━━━━━ Source material ━━━━━

/-! ### dropReception -/

@[simp] theorem State.dropReception_pending : s.dropReception.pending = s.pending := rfl
@[simp] theorem State.dropReception_powered : s.dropReception.powered = s.powered := rfl
@[simp] theorem State.dropReception_stage : s.dropReception.stage = s.stage := rfl
@[simp] theorem State.dropReception_up : s.dropReception.up = s.up := rfl
@[simp] theorem State.dropReception_filter : s.dropReception.filter = s.filter := rfl
@[simp] theorem State.dropReception_down : s.dropReception.down = s.down := rfl
@[simp] theorem State.dropReception_ve : s.dropReception.ve = s.ve := rfl
@[simp] theorem State.dropReception_slots : s.dropReception.slots = s.slots := rfl
@[simp] theorem State.dropReception_keys : s.dropReception.keys = s.keys := rfl
@[simp] theorem State.dropReception_cred : s.dropReception.cred = s.cred := rfl
@[simp] theorem State.dropReception_presence : s.dropReception.presence = s.presence := rfl
@[simp] theorem State.dropReception_log : s.dropReception.log = s.log := rfl
@[simp] theorem State.dropReception_events : s.dropReception.events = s.events := rfl
@[simp] theorem State.dropReception_fuses : s.dropReception.fuses = s.fuses := rfl
@[simp] theorem State.dropReception_records : s.dropReception.records = s.records := rfl
@[simp] theorem State.dropReception_config : s.dropReception.config = s.config := rfl
@[simp] theorem State.dropReception_cert : s.dropReception.cert = s.cert := rfl
@[simp] theorem State.dropReception_supply : s.dropReception.supply = s.supply := rfl
@[simp] theorem State.dropReception_timers : s.dropReception.timers = s.timers := rfl
@[simp] theorem State.dropReception_aperture :
    s.dropReception.aperture = { s.aperture with rx := none } := rfl
@[simp] theorem State.dropReception_engine : s.dropReception.engine = s.engine := rfl
@[simp] theorem State.dropReception_flow : s.dropReception.flow = s.flow := rfl
@[simp] theorem State.dropReception_resetIn : s.dropReception.resetIn = s.resetIn := rfl
@[simp] theorem State.dropReception_draws : s.dropReception.draws = s.draws := rfl
@[simp] theorem State.dropReception_out : s.dropReception.out = s.out := rfl

/-! ### keepReception -/

@[simp] theorem State.keepReception_pending (b : List Byte) :
    (s.keepReception b).pending = s.pending := rfl
@[simp] theorem State.keepReception_powered (b : List Byte) :
    (s.keepReception b).powered = s.powered := rfl
@[simp] theorem State.keepReception_stage (b : List Byte) :
    (s.keepReception b).stage = s.stage := rfl
@[simp] theorem State.keepReception_up (b : List Byte) : (s.keepReception b).up = s.up := rfl
@[simp] theorem State.keepReception_filter (b : List Byte) :
    (s.keepReception b).filter = s.filter := rfl
@[simp] theorem State.keepReception_down (b : List Byte) : (s.keepReception b).down = s.down := rfl
@[simp] theorem State.keepReception_ve (b : List Byte) : (s.keepReception b).ve = s.ve := rfl
@[simp] theorem State.keepReception_slots (b : List Byte) :
    (s.keepReception b).slots = s.slots := rfl
@[simp] theorem State.keepReception_keys (b : List Byte) : (s.keepReception b).keys = s.keys := rfl
@[simp] theorem State.keepReception_cred (b : List Byte) : (s.keepReception b).cred = s.cred := rfl
@[simp] theorem State.keepReception_presence (b : List Byte) :
    (s.keepReception b).presence = s.presence := rfl
@[simp] theorem State.keepReception_log (b : List Byte) : (s.keepReception b).log = s.log := rfl
@[simp] theorem State.keepReception_events (b : List Byte) :
    (s.keepReception b).events = s.events := rfl
@[simp] theorem State.keepReception_fuses (b : List Byte) :
    (s.keepReception b).fuses = s.fuses := rfl
@[simp] theorem State.keepReception_records (b : List Byte) :
    (s.keepReception b).records = s.records := rfl
@[simp] theorem State.keepReception_config (b : List Byte) :
    (s.keepReception b).config = s.config := rfl
@[simp] theorem State.keepReception_cert (b : List Byte) : (s.keepReception b).cert = s.cert := rfl
@[simp] theorem State.keepReception_supply (b : List Byte) :
    (s.keepReception b).supply = s.supply := rfl
@[simp] theorem State.keepReception_timers (b : List Byte) :
    (s.keepReception b).timers = s.timers := rfl
@[simp] theorem State.keepReception_aperture (b : List Byte) :
    (s.keepReception b).aperture = { s.aperture with rx := some b } := rfl
@[simp] theorem State.keepReception_engine (b : List Byte) :
    (s.keepReception b).engine = s.engine := rfl
@[simp] theorem State.keepReception_flow (b : List Byte) : (s.keepReception b).flow = s.flow := rfl
@[simp] theorem State.keepReception_resetIn (b : List Byte) :
    (s.keepReception b).resetIn = s.resetIn := rfl
@[simp] theorem State.keepReception_draws (b : List Byte) :
    (s.keepReception b).draws = s.draws := rfl
@[simp] theorem State.keepReception_out (b : List Byte) : (s.keepReception b).out = s.out := rfl

/-! ### setTable -/

@[simp] theorem State.setTable_pending (t : RegionTable) : (s.setTable t).pending = s.pending := rfl
@[simp] theorem State.setTable_powered (t : RegionTable) : (s.setTable t).powered = s.powered := rfl
@[simp] theorem State.setTable_stage (t : RegionTable) : (s.setTable t).stage = s.stage := rfl
@[simp] theorem State.setTable_up (t : RegionTable) : (s.setTable t).up = s.up := rfl
@[simp] theorem State.setTable_filter (t : RegionTable) :
    (s.setTable t).filter = { s.filter with table := t } := rfl
@[simp] theorem State.setTable_down (t : RegionTable) : (s.setTable t).down = s.down := rfl
@[simp] theorem State.setTable_ve (t : RegionTable) : (s.setTable t).ve = s.ve := rfl
@[simp] theorem State.setTable_slots (t : RegionTable) : (s.setTable t).slots = s.slots := rfl
@[simp] theorem State.setTable_keys (t : RegionTable) : (s.setTable t).keys = s.keys := rfl
@[simp] theorem State.setTable_cred (t : RegionTable) : (s.setTable t).cred = s.cred := rfl
@[simp] theorem State.setTable_presence (t : RegionTable) :
    (s.setTable t).presence = s.presence := rfl
@[simp] theorem State.setTable_log (t : RegionTable) : (s.setTable t).log = s.log := rfl
@[simp] theorem State.setTable_events (t : RegionTable) : (s.setTable t).events = s.events := rfl
@[simp] theorem State.setTable_fuses (t : RegionTable) : (s.setTable t).fuses = s.fuses := rfl
@[simp] theorem State.setTable_records (t : RegionTable) : (s.setTable t).records = s.records := rfl
@[simp] theorem State.setTable_config (t : RegionTable) : (s.setTable t).config = s.config := rfl
@[simp] theorem State.setTable_cert (t : RegionTable) : (s.setTable t).cert = s.cert := rfl
@[simp] theorem State.setTable_supply (t : RegionTable) : (s.setTable t).supply = s.supply := rfl
@[simp] theorem State.setTable_timers (t : RegionTable) : (s.setTable t).timers = s.timers := rfl
@[simp] theorem State.setTable_aperture (t : RegionTable) :
    (s.setTable t).aperture = s.aperture := rfl
@[simp] theorem State.setTable_engine (t : RegionTable) : (s.setTable t).engine = s.engine := rfl
@[simp] theorem State.setTable_flow (t : RegionTable) : (s.setTable t).flow = s.flow := rfl
@[simp] theorem State.setTable_resetIn (t : RegionTable) : (s.setTable t).resetIn = s.resetIn := rfl
@[simp] theorem State.setTable_draws (t : RegionTable) : (s.setTable t).draws = s.draws := rfl
@[simp] theorem State.setTable_out (t : RegionTable) : (s.setTable t).out = s.out := rfl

━━━━━

**Requirement**
Would you retype the lines above from the one with "s.dropReception.records = s.records := rfl" down to the one with "s.dropReception.flow = s.flow := rfl", word for word, both ends included and no other lines?

**Task answer**
@[simp] theorem State.dropReception_records : s.dropReception.records = s.records := rfl
@[simp] theorem State.dropReception_config : s.dropReception.config = s.config := rfl
@[simp] theorem State.dropReception_cert : s.dropReception.cert = s.cert := rfl
@[simp] theorem State.dropReception_supply : s.dropReception.supply = s.supply := rfl
@[simp] theorem State.dropReception_timers : s.dropReception.timers = s.timers := rfl
@[simp] theorem State.dropReception_aperture :
    s.dropReception.aperture = { s.aperture with rx := none } := rfl
@[simp] theorem State.dropReception_engine : s.dropReception.engine = s.engine := rfl
@[simp] theorem State.dropReception_flow : s.dropReception.flow = s.flow := rfl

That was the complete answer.